Смерч
Мне нравились его идеи «симуляции» и «гиперреальности». Мы окружены знаками, образами. Но они уже не те, что раньше. Они ничего не обозначают, ничего не отображают, ни к чему не относятся. Они подменяют собой реальность. Они реальнее, чем сама реальность. Они гиперреальны. А это означает, что самому делению на реальность и видимость пришел конец.
Эта философская концепция соответствовала моему чувству потерянности. Она объясняла его. Не осталось ничего реального, ничего серьезного. То есть ничего, что настраивало бы на серьезный лад. Когда-то я был очень серьезным человеком. Я имел представление о том, что хорошо и что плохо. У меня была своя иерархия композиторов, художников, поэтов, прозаиков. И я был убежден, что эта иерархия отражает реальность, истинное положение дел.
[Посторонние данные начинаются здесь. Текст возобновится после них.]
/-- The level of an actuator evaluated again (R284, R288): on its rise to 2 or 3 CREDIT starts at BAND_SECTORS ÷ 4. -/
def evalLevel (a : Lane) (s : State) : State :=
  let old := levelOf s a
  let new := levelFor s a
  let s := showMc (s.put ⟨R.BND_GC_STAT, 2 * a + 1, 2 * a⟩ new)
  if old < 2 ∧ 2 ≤ new then setCredit a (bandSectors s / 4 : Nat) s else s

/-! ### The journal (R262 to R265) -/

/-- An entry with every field zero but its TYPE. -/
def jentry (t : Nat) : JEntry := ⟨t, 0, 0, 0, 0, 0xFFFF, 0, 0, 0⟩

/-- Both journal buffers of 4,096 entries are full: map changes wait (R256, R264). A flush in progress keeps its buffer, and entries created meanwhile
go to the other. -/
def journalFull (s : State) : Bool := decide ((if s.bnd.flush.isSome then 4096 else 8192) ≤ s.bnd.jnl.length)

/-- BND_JNL_STAT shows the pending entries and the flush (R277). -/
def showJournal (s : State) : State :=
  (s.put F.BND_JNL_STAT_PENDING (min 65535 s.bnd.jnl.length)).putB F.BND_JNL_STAT_FLUSHING s.bnd.flush.isSome

/-- A journal entry mirrored to the partner (R491). -/
def jnlSend (e : JEntry) (s : State) : State :=
  if !feedsPartner s then s
  else
    let pos := s.bat.jnlPos
    batSend 0 (.jnl pos [e]) { s with bat := { s.bat with jnlPos := pos + 1 } }

/-- A map change appended to the journal buffer (R262) and mirrored to the partner in creation order (R491). -/
def journal (e : JEntry) (s : State) : State :=
  let s := showJournal (s.onBnd (fun b => { b with jnl := b.jnl ++ [e], sinceImage := b.sinceImage + 1 }))
  jnlSend e s

/-- A flush is forced (R263): it starts with the next JOURNAL_FLUSH. -/
def forceFlush (s : State) : State := s.onBnd (fun b => { b with flushDue := true })

/-- The level of the actuator that a band lies on is evaluated again (R284). -/
def evalBand (b : Nat) (s : State) : State := let a := (s.band b).act; if h : a < 4 then evalLevel ⟨a, h⟩ s else s

/-- A band's state changed and journaled as BAND_STATE (R257, R262, R279, R295). -/
def bandState (b state : Nat) (s : State) : State :=
  let x := s.band b
  let s := s.setBand b { x with state := state, seq := max x.seq (seqNext s) }
  evalBand b (journal { jentry 0x05 with band := b, seq := seqNext s, arg0 := state, arg1 := x.vfy + x.rewrites * 65536 } s)

/-- Patrol reads of a band that is freed are given up (R292). -/
def skipPatrol (b : Nat) (s : State) : State :=
  let keep := fun (r : WorkReq) => !(r.for_ == .patrol && r.band == b)
  { s with rly := { s.rly with requests := s.rly.requests.filter keep, pool := s.rly.pool.filter (fun i => keep i.req) } }

/-- A band returns to FREE (R265, R279): REWRITES rises where it had been written, and it is held until a checkpoint records it. -/
def freeBand (b : Nat) (s : State) : State :=
  let x := s.band b
  let s := s.setBand b { x with logical := none, valid := 0, pos := 0, rewrites := x.rewrites + b2n (x.pos != 0 || x.valid != 0 || x.state == 2) }
  let s := skipPatrol b (bandState b 0 s)
  s.onBnd (fun n => { n with freed := n.freed ++ [b] })

/-! ### Allocation (R266, R281) -/

/-- Bands on a pre-list. -/
def preListed (s : State) : List Nat := lanes.flatMap (fun n => s.bnd.prelist.get n)

/-- The head of a band is disabled for writing (R281). -/
def headDisabled (s : State) (b : Nat) : Bool := let x := s.band b; s.get ((F.LNn_WR_HEAD_DIS_DIS (laneNo s x.act)).bit x.head) == 1

/-- The band of least WEAR, the lowest number among ties. -/
def leastWorn (s : State) (l : List Nat) : Option Nat :=
  l.foldl (fun (best : Option Nat) b =>
    match best with
    | none => some b
    | some c => if wearOf s b < wearOf s c ∨ (wearOf s b = wearOf s c ∧ b < c) then some b else some c) none

/-- The band of greatest WEAR, the lowest number among ties. -/
def mostWorn (s : State) (l : List Nat) : Option Nat :=
  l.foldl (fun (best : Option Nat) b =>
    match best with
    | none => some b
    | some c => if wearOf s c < wearOf s b ∨ (wearOf s b = wearOf s c ∧ b < c) then some b else some c) none

/-- FREE bands that an allocation on an actuator may take (R281); `collection` marks a collection rewrite whose old band is freed by it. -/
def allocatable (s : State) (a : Nat) (collection : Bool) : List Nat :=
  let l := (freeBands s a).filter (fun b => !(preListed s).contains b && !headDisabled s b)
  if collection || decide (s.get F.BND_GC_BANDS_HARD_FB < fbOf s a) then l else []

/-- A band taken for use: its state, logical band and VFY (R257). -/
def openBand (b state l : Nat) (s : State) : State :=
  let x := s.band b
  let s := s.setBand b { x with logical := some l, vfy := s.get F.BND_VFY_CFG_NEW, valid := 0, pos := 0 }
  bandState b state s

/-- Where the tail of a log may stand (R284, R288): at the oldest sector that is still current or that an unfinished command references (R365), at the
head where there is none. -/
def tailTarget (s : State) (a : Lane) : Nat :=
  let n := max 1 (logSectors s a)
  let m := s.bnd.mc.get a
  let at_ := fun i => (i + n - m.tail % n) % n
  let live := s.bnd.mci.filterMap (fun e => match e.loc with | some (x, i) => if x = a.val then some (at_ i) else none | none => none)
  let held := (hostReads s).filterMap (fun r =>
    if r.act = a.val ∧ (bandsOfKind s a 5).contains r.band then some (at_ (logIndex s a r.band ((bandDataAt s r.band r.track r.pos).getD 0))) else none)
  m.tail + (live ++ held).foldl min (m.head - m.tail)

/-- The tail of a log advances to where the entries of a checkpoint on the media let it stand (R265, R288): CREDIT grows by ⌊H × F ÷ 256⌋, with the H in
force before. -/
def advanceTail (a : Lane) (target : Nat) (s : State) : State :=
  let m := s.bnd.mc.get a
  let t := min target (tailTarget s a)
  if logSectors s a = 0 ∨ t ≤ m.tail then s
  else
    let h := throttle s a
    let s := s.onBnd (fun b => { b with mc := setV b.mc a { m with tail := t } })
    evalLevel a (setCredit a (m.credit + (h * (t - m.tail) / 256 : Nat)) s)

/-! ### Deallocation (R252, R262, R300) -/

/-- One DEALLOC entry per 65,535 blocks of a range, as (first, count). -/
def deallocParts : Nat → Nat → Nat → List (Nat × Nat)
  | 0, _, _ => []
  | n + 1, first, count =>
    if count = 0 then [] else if count ≤ 65535 then [(first, count)] else (first, 65535) :: deallocParts n (first + 65535) (count - 65535)

/-- A whole logical band no longer holds data: its band is freed under R265 (R300). -/
def dropWhole (l : Nat) (s : State) : State :=
  let x := s.lband l
  if s.bnd.rewrites.any (fun r => r.logical == l) then s
  else
    match x.phys with
    | some b => (freeBand b (s.setLband l { x with phys := none, seq := max x.seq (seqNext s) })).onBnd (fun n => { n with weakQ := n.weakQ.filter (fun y => y != l) })
    | none => s.onBnd (fun n => { n with weakQ := n.weakQ.filter (fun y => y != l) })

/-- The part [lo, hi) of a logical band deallocated under a SEQ (R256, R258, R300): a whole one that is not being rewritten loses its extents and its
band, of any other the blocks are marked. -/
def deallocBand (l lo hi seq : Nat) (s : State) : State :=
  let bs := bandSectors s
  let y := s.lband l
  let s := s.setLband l { y with seq := max y.seq seq }
  if lo = l * bs ∧ hi = (l + 1) * bs ∧ !s.bnd.rewrites.any (fun r => r.logical == l) then
    dropWhole l (s.onBnd (fun b => { b with mci := b.mci.flatMap (extentMinus lo (hi - lo)) }))
  else mciPut lo (hi - lo) (deallocExtents lo (hi - lo) seq) s

/-- A range of device LBAs deallocated in the map (R258, R262): journaled under one SEQ, then band by band. -/
def dealloc (first count : Nat) (s : State) : State :=
  if count = 0 then s else
  let seq := seqNext s
  let s := forEach (deallocParts (count / 65535 + 1) first count) (fun p s => journal { jentry 0x02 with x := p.1, count := p.2, seq := seq } s) (putSeq (seq + 1) s)
  let bs := max 1 (bandSectors s)
  let l0 := first / bs
  forEach ((List.range ((first + count - 1) / bs + 1 - l0)).map (fun i => l0 + i)) (fun l s =>
    deallocBand l (max first (l * bs)) (min (first + count) ((l + 1) * bs)) seq s) s

/-- A band rewrite abandoned (R300): its target returns to FREE, its REWRITES increased (R273). -/
def abandonRewrite (l : Nat) (s : State) : State :=
  match s.bnd.rewrites.find? (fun r => r.logical == l) with
  | some r =>
    let x := s.band r.new
    freeBand r.new (({ s with bnd := { s.bnd with rewrites := s.bnd.rewrites.filter (fun q => q.logical != l) } }).setBand r.new { x with pos := max 1 x.pos })
  | none => s

/-- Every band of a namespace freed, its extents gone (R253, R346, R394). -/
def deallocNamespace (e : NsEntry) (s : State) : State :=
  let s := forEach ((List.range e.count).map (fun i => e.base + i)) abandonRewrite s
  let s := dealloc (nsBase s e) (nsSize s e) s
  forEach ((List.range e.count).map (fun i => e.base + i)) (fun l s =>
    s.onBnd (fun b => { b with lbt := smErase l b.lbt, uncorr := b.uncorr.filter (fun x => x / bandSectors s != l) })) s

/-! ### Spares (R295 to R297) -/

/-- A spare warning raised once in the life of the part (R296, R341). -/
def warnSpare (a : Lane) (k : Fin 3) (s : State) : State :=
  let left := sparesLeft s a
  let p : Nat := match k with | 0 => 50 | 1 => 25 | 2 => 10
  let rec_ := s.bnd.patrol.get a
  if p * initialSpares s a < left * 100 ∨ rec_.warned.getLsbD k then s
  else
    let s := s.onBnd (fun b => { b with patrol := setV b.patrol a { rec_ with warned := rec_.warned ||| (1#3 <<< k.val) } })
    match k with
    | 0 => asyncEventAll 7 0x80 0x02 (s.flag ((F.BND_SPARE_EVT_W50).bit a))
    | 1 => asyncEventAll 7 0x81 0x02 (s.flag ((F.BND_SPARE_EVT_W25).bit a))
    | 2 => asyncEventAll 1 2 0x02 (s.flag ((F.BND_SPARE_EVT_W10).bit a))

/-- The spare bands of an actuator judged (R296, R297). -/
def judgeSpares (a : Lane) (s : State) : State :=
  if !ownAct s a then s
  else
    let s := warnSpare a 2 (warnSpare a 1 (warnSpare a 0 s))
    if sparesLeft s a = 0 then (s.flag ((F.BND_SPARE_EVT_EMPTY).bit a)).cond F.GLB_MODE_COND_SPARES_OUT else s

/-- A band RETIRED, and the lowest-numbered SPARE band of its actuator turned FREE (R295). -/
def retireBand (b : Nat) (s : State) : State :=
  let x := s.band b
  let s := (bandState b 6 (s.setBand b { x with logical := none, valid := 0 })).count F.BND_UPKEEP_CNT_RETIRED
  let s := match (dataBands s x.act).find? (fun c => (s.band c).state == 5) with
    | some c => bandState c 0 s
    | none => s
  if h : x.act < 4 then judgeSpares ⟨x.act, h⟩ s else s

/-- A band made pending retirement (R294, R295): a FREE band is RETIRED at once, and none in READONLY (R299) or once spares are out. -/
def pendRetire (b : Nat) (s : State) : State :=
  if s.mode == Mode.readonly || s.on F.GLB_MODE_COND_SPARES_OUT then s
  else if (s.band b).state == 0 then retireBand b s
  else
    let h := smGetD ⟨0, 0, false, false, false⟩ b s.bnd.health
    s.onBnd (fun n => { n with health := smSet b { h with retire := true } n.health })

/-- The weak count of a band rises (R294). -/
def weaken (b : Nat) (s : State) : State :=
  let h := smGetD ⟨0, 0, false, false, false⟩ b s.bnd.health
  let w := min 255 (h.weak + 1)
  let queue := decide (max 1 (s.get F.BND_WEAK_CFG_WEAK_REWRITE) ≤ w)
  let s := s.onBnd (fun n => { n with health := smSet b { h with weak := w, rewriteQ := h.rewriteQ || queue } n.health })
  let s := match (s.band b).logical with
    | some l => if queue && !s.bnd.weakQ.contains l then s.onBnd (fun n => { n with weakQ := n.weakQ ++ [l] }) else s
    | none => s
  if max 1 (s.get F.BND_WEAK_CFG_WEAK_RETIRE) ≤ w then pendRetire b s else s

/-- BND_STAT.STATE set; a change makes source 23 pending (R441). -/
def putBndState (v : Nat) (s : State) : State := if s.get F.BND_STAT_STATE = v then s else (s.put F.BND_STAT_STATE v).irq 23

/-! ### Lost LBAs (R261) -/

/-- An LBA that cannot be read or placed goes onto the lost-write list (R261): journaled as LOST, with its event. -/
def loseLba (lba fn : Nat) (s : State) : State :=
  (journal { jentry 0x0A with x := lba, count := 1 } (lostBlock lba fn s)).flag F.BND_FLT_LOST

end Sys2Proof.Machine
end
С тех пор прошло много лет. И как-то незаметно мои убеждения выветрились, выцвели. Потеряли убеждающую силу. Я уже не знал толком, что хорошо и что плохо – ни в искусстве, ни в жизни. Вместе с убеждениями меня покинуло и ощущение реальности своего «я». Это ощущение, как оказалось, неразрывно связано с иерархией предпочтений и верой в «истинность» этой иерархии. Исчезает одно, исчезает и другое.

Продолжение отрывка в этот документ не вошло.